■ ACTION ITEM
In the material below, find the line containing "p with agents" and the line containing "idx := x.idx, pkt", then reproduce exactly both of them and every line between, and nothing else.

================================

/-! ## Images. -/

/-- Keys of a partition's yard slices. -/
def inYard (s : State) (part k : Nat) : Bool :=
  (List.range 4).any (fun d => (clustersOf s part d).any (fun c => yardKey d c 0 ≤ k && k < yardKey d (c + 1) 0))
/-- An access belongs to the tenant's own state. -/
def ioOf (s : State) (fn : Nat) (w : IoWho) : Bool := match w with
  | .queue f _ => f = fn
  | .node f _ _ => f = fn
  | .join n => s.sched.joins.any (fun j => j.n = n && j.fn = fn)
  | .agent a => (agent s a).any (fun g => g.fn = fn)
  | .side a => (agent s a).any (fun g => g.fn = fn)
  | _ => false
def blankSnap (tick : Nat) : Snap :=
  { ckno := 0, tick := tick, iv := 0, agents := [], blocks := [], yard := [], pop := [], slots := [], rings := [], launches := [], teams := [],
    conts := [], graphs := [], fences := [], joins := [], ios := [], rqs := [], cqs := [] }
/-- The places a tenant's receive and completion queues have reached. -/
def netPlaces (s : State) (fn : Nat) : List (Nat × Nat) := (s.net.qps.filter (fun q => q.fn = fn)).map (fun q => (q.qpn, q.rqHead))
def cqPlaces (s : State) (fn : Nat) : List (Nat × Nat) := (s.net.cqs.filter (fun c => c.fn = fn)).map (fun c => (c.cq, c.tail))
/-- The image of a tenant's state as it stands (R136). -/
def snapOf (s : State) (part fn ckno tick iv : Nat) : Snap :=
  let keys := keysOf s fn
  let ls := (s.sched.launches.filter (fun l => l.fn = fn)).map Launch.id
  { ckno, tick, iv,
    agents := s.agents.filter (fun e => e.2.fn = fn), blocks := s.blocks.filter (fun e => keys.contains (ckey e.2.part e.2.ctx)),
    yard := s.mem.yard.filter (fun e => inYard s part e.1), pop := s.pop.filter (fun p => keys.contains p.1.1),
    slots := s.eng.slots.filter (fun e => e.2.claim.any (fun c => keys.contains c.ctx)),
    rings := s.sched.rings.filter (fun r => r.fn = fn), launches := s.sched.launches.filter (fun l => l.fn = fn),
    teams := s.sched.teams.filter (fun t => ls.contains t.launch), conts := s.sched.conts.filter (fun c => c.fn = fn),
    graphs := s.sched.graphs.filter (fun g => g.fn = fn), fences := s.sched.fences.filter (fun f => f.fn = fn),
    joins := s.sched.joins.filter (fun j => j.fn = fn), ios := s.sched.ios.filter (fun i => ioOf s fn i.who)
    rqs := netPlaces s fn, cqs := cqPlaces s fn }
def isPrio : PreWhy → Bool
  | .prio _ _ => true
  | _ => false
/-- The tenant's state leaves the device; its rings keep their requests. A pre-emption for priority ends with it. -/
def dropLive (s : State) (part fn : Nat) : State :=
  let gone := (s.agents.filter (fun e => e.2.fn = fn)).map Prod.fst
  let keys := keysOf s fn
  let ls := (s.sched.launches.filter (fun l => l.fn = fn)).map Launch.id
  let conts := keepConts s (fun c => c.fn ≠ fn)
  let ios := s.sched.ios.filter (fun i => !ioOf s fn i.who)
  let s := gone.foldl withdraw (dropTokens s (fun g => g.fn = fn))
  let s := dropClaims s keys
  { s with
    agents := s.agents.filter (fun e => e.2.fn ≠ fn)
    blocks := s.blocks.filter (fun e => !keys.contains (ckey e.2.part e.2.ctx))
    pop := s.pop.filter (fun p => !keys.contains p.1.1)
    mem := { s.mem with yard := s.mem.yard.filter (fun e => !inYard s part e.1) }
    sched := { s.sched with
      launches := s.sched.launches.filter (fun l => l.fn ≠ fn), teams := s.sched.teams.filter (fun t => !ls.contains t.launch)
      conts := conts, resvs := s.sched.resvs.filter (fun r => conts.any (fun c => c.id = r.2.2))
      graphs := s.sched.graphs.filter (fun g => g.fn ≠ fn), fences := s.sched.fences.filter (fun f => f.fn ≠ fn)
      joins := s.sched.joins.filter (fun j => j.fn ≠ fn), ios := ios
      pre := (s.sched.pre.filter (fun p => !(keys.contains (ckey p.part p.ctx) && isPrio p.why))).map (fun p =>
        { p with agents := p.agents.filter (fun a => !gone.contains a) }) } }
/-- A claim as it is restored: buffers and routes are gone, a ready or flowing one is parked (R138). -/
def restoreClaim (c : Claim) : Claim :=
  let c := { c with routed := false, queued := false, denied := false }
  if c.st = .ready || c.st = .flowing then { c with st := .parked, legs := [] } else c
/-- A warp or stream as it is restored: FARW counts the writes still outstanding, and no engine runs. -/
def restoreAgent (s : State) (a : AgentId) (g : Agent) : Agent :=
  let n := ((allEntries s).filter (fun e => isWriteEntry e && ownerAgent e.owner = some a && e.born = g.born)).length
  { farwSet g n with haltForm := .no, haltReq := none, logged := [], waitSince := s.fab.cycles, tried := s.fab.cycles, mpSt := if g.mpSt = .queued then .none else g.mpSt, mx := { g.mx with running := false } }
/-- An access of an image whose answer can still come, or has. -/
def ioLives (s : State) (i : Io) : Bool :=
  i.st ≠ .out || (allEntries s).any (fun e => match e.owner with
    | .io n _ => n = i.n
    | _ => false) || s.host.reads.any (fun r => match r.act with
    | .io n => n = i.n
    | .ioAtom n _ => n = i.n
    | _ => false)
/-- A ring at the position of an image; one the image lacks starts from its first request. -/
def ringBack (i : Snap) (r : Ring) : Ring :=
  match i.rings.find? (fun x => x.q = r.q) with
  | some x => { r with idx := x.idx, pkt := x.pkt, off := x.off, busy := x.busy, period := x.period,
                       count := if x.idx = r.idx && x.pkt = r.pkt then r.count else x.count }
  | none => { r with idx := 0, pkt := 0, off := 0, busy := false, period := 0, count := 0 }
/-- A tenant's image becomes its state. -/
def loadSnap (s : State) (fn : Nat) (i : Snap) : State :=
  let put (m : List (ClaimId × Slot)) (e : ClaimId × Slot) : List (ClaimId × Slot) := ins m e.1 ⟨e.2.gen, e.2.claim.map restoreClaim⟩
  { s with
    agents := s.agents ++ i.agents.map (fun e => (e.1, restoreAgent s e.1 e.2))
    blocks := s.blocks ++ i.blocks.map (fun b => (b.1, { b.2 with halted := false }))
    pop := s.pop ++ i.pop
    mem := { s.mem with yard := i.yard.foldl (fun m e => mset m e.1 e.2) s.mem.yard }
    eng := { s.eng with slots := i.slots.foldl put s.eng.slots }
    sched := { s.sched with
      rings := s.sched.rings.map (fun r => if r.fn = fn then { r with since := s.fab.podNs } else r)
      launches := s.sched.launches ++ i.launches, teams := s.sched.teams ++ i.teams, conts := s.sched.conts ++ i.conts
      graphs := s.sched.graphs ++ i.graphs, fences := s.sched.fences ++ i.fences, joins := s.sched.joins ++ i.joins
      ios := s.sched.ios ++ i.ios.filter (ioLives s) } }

================================

■ REPLY
        { p with agents := p.agents.filter (fun a => !gone.contains a) }) } }
/-- A claim as it is restored: buffers and routes are gone, a ready or flowing one is parked (R138). -/
def restoreClaim (c : Claim) : Claim :=
  let c := { c with routed := false, queued := false, denied := false }
  if c.st = .ready || c.st = .flowing then { c with st := .parked, legs := [] } else c
/-- A warp or stream as it is restored: FARW counts the writes still outstanding, and no engine runs. -/
def restoreAgent (s : State) (a : AgentId) (g : Agent) : Agent :=
  let n := ((allEntries s).filter (fun e => isWriteEntry e && ownerAgent e.owner = some a && e.born = g.born)).length
  { farwSet g n with haltForm := .no, haltReq := none, logged := [], waitSince := s.fab.cycles, tried := s.fab.cycles, mpSt := if g.mpSt = .queued then .none else g.mpSt, mx := { g.mx with running := false } }
/-- An access of an image whose answer can still come, or has. -/
def ioLives (s : State) (i : Io) : Bool :=
  i.st ≠ .out || (allEntries s).any (fun e => match e.owner with
    | .io n _ => n = i.n
    | _ => false) || s.host.reads.any (fun r => match r.act with
    | .io n => n = i.n
    | .ioAtom n _ => n = i.n
    | _ => false)
/-- A ring at the position of an image; one the image lacks starts from its first request. -/
def ringBack (i : Snap) (r : Ring) : Ring :=
  match i.rings.find? (fun x => x.q = r.q) with
  | some x => { r with idx := x.idx, pkt := x.pkt, off := x.off, busy := x.busy, period := x.period,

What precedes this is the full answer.